How to detect an operating system with Nmap

Nmap OS detection fingerprints the way an authorized host answers TCP, UDP, and ICMP probes. It helps inventory reviews, exposure checks, and unknown-device investigations distinguish a Linux server from a router, printer, firewall, or workstation before deeper validation begins.

The -O option asks Nmap to compare probe responses with its OS fingerprint database. A clean result usually prints Device type, Running, OS details, optional OS CPE lines, and network distance. The match is strongest when the target has at least one open TCP port and one closed TCP port.

Run OS detection only against hosts that are in scope for scanning. If Nmap reports no exact match or warns that the scan conditions are weak, treat the result as a lead to verify with inventory data, console access, or service version checks instead of as a final asset record.

Steps to detect an operating system with Nmap:

  1. Confirm that the target host is authorized for active scanning.

    Do not run OS detection against Internet hosts, customer networks, or neighboring subnets unless the written scope explicitly includes them.

  2. Run OS detection against the approved host.
    $ sudo nmap -O 192.0.2.25
    Starting Nmap 7.99 ( https://nmap.org ) at 2026-06-27 09:30 +08
    Nmap scan report for server1.example.net (192.0.2.25)
    Host is up (0.0031s latency).
    Not shown: 997 filtered tcp ports (no-response)
    PORT    STATE  SERVICE
    22/tcp  open   ssh
    80/tcp  open   http
    443/tcp closed https
    Device type: general purpose
    Running: Linux 5.X
    OS details: Linux 5.4 - 5.15
    Network Distance: 2 hops
    
    OS detection performed.
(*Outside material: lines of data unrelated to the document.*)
/-- The invariant keeps every counter within its register. -/
theorem fits_of_inv {s : State} (h : Inv s) : s.block.fits s.params := by
  refine ⟨?sub, ?accSum, ?accCnt, ?blank⟩
  case sub => exact h.sub.trans_le (le_two_pow_max_clog2 _)
  case accSum =>
    exact lt_two_pow_sumW h.legal (h.accSum.trans (Nat.mul_le_mul_right _ h.accCnt.le))
  case accCnt => exact h.accCnt.trans_eq (legal_facts h.legal).1
  case blank => exact (Nat.lt_succ_of_le h.blank).trans_le (le_two_pow_max_clog2 _)

/-- Settles O35: the bounds of the invariant are within the widths, and a window's sum within SUM_W. -/
theorem countersFitTheirRegisters : Obligations.CountersFitTheirRegisters := fun _ h =>
  ⟨fits_of_inv h, fun v => ⟨lt_two_pow_sumW h.legal (sumWith_le_window h v), sumWith_le_window h v⟩⟩

/-! ### The free input -/

/-- A step depends on the operations selected and the state with the input taken, and on nothing else. -/
theorem step_congr {s t : State} (hops : s.nextOps = t.nextOps) (hconsume : s.consume = t.consume) :
    step s = step t := by
  have hparams : s.params = t.params := by simpa using congrArg State.params hconsume
  simp only [step, hparams, hops, hconsume]

/-- With nothing placed, the next input is the environment's free value. -/
theorem nextInput_of_inputs_nil {s : State} (h : s.inputs = []) : s.nextInput = Config.envInput s.steps := by
  simp [State.nextInput, h]

/-- Settles O9: both states take the same input, and nothing is left placed in either. -/
theorem stepWithNothingPlacedTakesAFreeInput : Obligations.StepWithNothingPlacedTakesAFreeInput := by
  intro s hnil
  apply step_congr
  · rw [State.nextOps, nextInput_of_inputs_nil hnil]; rfl
  · simp [State.consume, hnil]

end Sys2Proof.Machine
end

section
/-! PROOFS. 10_state.md: the parameters (R24), the invariant (R25), which operations write a field (R10, R12 to R23),
what holds between two ticks (R21, R22, R69), and that an unfinished sum is not observable (R27, R63). -/

namespace Sys2Proof.Machine

/-! ### A step as the cycle of its input, and the parameters -/

/-- A step that answers a next state is that of a legal block on its next input. -/
theorem step_eq_next {s t : State} (h : step s = .next t) :
    s.params.legal = true ∧ t = s.consume.afterInput s.nextInput := by
  by_cases hp : s.params.legal = true
  · rw [step_eq_cycle hp] at h
    cases h
    exact ⟨hp, rfl⟩
  · rw [step_of_not_legal hp] at h
    cases h

/-- Settles O12: an operation and a step are a clock cycle each, and a clock cycle keeps the parameters. -/
theorem parametersNeverChange : Obligations.ParametersNeverChange := by
  refine ⟨fun i s t h => ?_, fun s t h => ?_⟩
  · rw [exec_eq_cycle] at h
    cases h
    exact State.cycle_params s [i]
  · obtain ⟨-, rfl⟩ := step_eq_next h
    exact State.afterInput_params _ _

/-! ### The invariant -/

/-- The invariant speaks of the parameters and the block alone. -/
theorem Inv.congr {s t : State} (h : Inv s) (hp : t.params = s.params) (hb : t.block = s.block) : Inv t := by
  obtain ⟨_, _, _, _, _⟩ := s
  obtain ⟨_, _, _, _, _⟩ := t
  cases hp
  cases hb
  exact { h with }

theorem bit7Clear_blankDigits : bit7Clear blankDigits := ⟨rfl, rfl, rfl⟩

/-- RESET_STATE meets the invariant (R96). -/
theorem inv_of_block_reset {s : State} (hp : s.params.legal = true) (hb : s.block = Block.reset s.params) : Inv s := by
  have hsampleDiv : 0 < s.params.sampleDiv := (legal_facts hp).2.2.1
  constructor <;> simp [hb, hp, hsampleDiv, window_pos hp, bit7Clear_blankDigits]

/-- Settles O33: the reset state holds the block of R96. -/
theorem resetStateMeetsTheInvariant : Obligations.ResetStateMeetsTheInvariant :=
  ⟨inv_of_block_reset (by decide) rfl, fun _ hp => inv_of_block_reset hp rfl⟩

/-- ENC sets bit 7 of no output for a value within contract (R52, R56). -/
theorem bit7Clear_digitsOf {p : Params} (hl : p.lutLegal = true) {v : Nat} (hv : v ≤ 999) :
    bit7Clear (digitsOf p v) := by
  have hmod (n : Nat) : (lut p (n % 10)).getLsbD 7 = false := lut_bit7 hl (Nat.mod_lt n (by decide))
  refine ⟨hmod v, ?tens, ?hundreds⟩ <;> simp only [digitsOf] <;> split_ifs
  exacts [rfl, hmod (v / 10), rfl, lut_bit7 hl (by omega)]

/-- A generation published from a state that meets the invariant is within ENC's contract (R7, R61). -/
theorem bit7Clear_published {s : State} (h : Inv s) (draw : Nat) (v : RawSample) :
    bit7Clear (encodeDigits s.params draw (displayValue s.params (sumWith s.block v))) := by
  have hvalue : displayValue s.params (sumWith s.block v) ≤ 511 :=
    displayValue_le_511 h.legal (sumWith_le_window h v)
  rw [encodeDigits_of_le (by omega)]
  exact bit7Clear_digitsOf (legal_facts h.legal).2.2.2.2 (by omega)

theorem nextCursor_ne_none (draw : Nat) {c : PosCode} (h : c ≠ posNone) : nextCursor draw c ≠ posNone := by
  rcases posCode_cases h with rfl | rfl | rfl <;> simp [nextCursor]

/-- The sub-counter stays below SAMPLE_DIV (R71). -/
theorem nextSub_lt {p : Params} {sub : Nat} (h : sub < p.sampleDiv) : nextSub p sub < p.sampleDiv := by
  unfold nextSub raisesDue
  split_ifs with hraise
  · omega
  · have : sub + 1 ≠ p.sampleDiv := by simpa using hraise
    omega

/-- The next SAMPLE completes the window exactly at acc_cnt = WINDOW-1 (R60). -/
theorem windowEnds_iff (p : Params) (b : Block) : windowEnds p b = true ↔ b.accCnt + 1 = p.window := by
  simp [windowEnds]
Please report any incorrect results at https://nmap.org/submit/ .
    Nmap done: 1 IP address (1 host up) scanned in 8.42 seconds

    sudo is normally required because OS detection uses raw packet probes. Replace 192.0.2.25 with the approved address or hostname. For larger approved ranges, add --osscan-limit so Nmap skips OS fingerprinting when it did not find enough open and closed TCP port signal.
    Related: How to exclude targets from an Nmap scan

  3. Read the OS fingerprint lines from the result.

    Device type describes the likely hardware role, Running gives the broad OS family, and OS details is the more specific match. Missing or broad detail means Nmap did not collect enough distinctive responses.

  4. Retry with aggressive guesses only when the first scan does not produce an exact match.
    $ sudo nmap -O --osscan-guess 192.0.2.25
    Starting Nmap 7.99 ( https://nmap.org ) at 2026-06-27 09:36 +08
    Nmap scan report for server1.example.net (192.0.2.25)
    Host is up (0.0030s latency).
    Not shown: 998 filtered tcp ports (no-response)
    PORT   STATE SERVICE
    22/tcp open  ssh
    80/tcp open  http
    
    Aggressive OS guesses: Linux 5.4 (95%), Linux 5.10 (93%), Linux 4.19 (91%)
    No exact OS matches for host (test conditions non-ideal).
    Nmap done: 1 IP address (1 host up) scanned in 10.18 seconds

    --osscan-guess prints close matches with confidence percentages. Use the percentages to decide whether the result is enough for triage or needs confirmation from another source.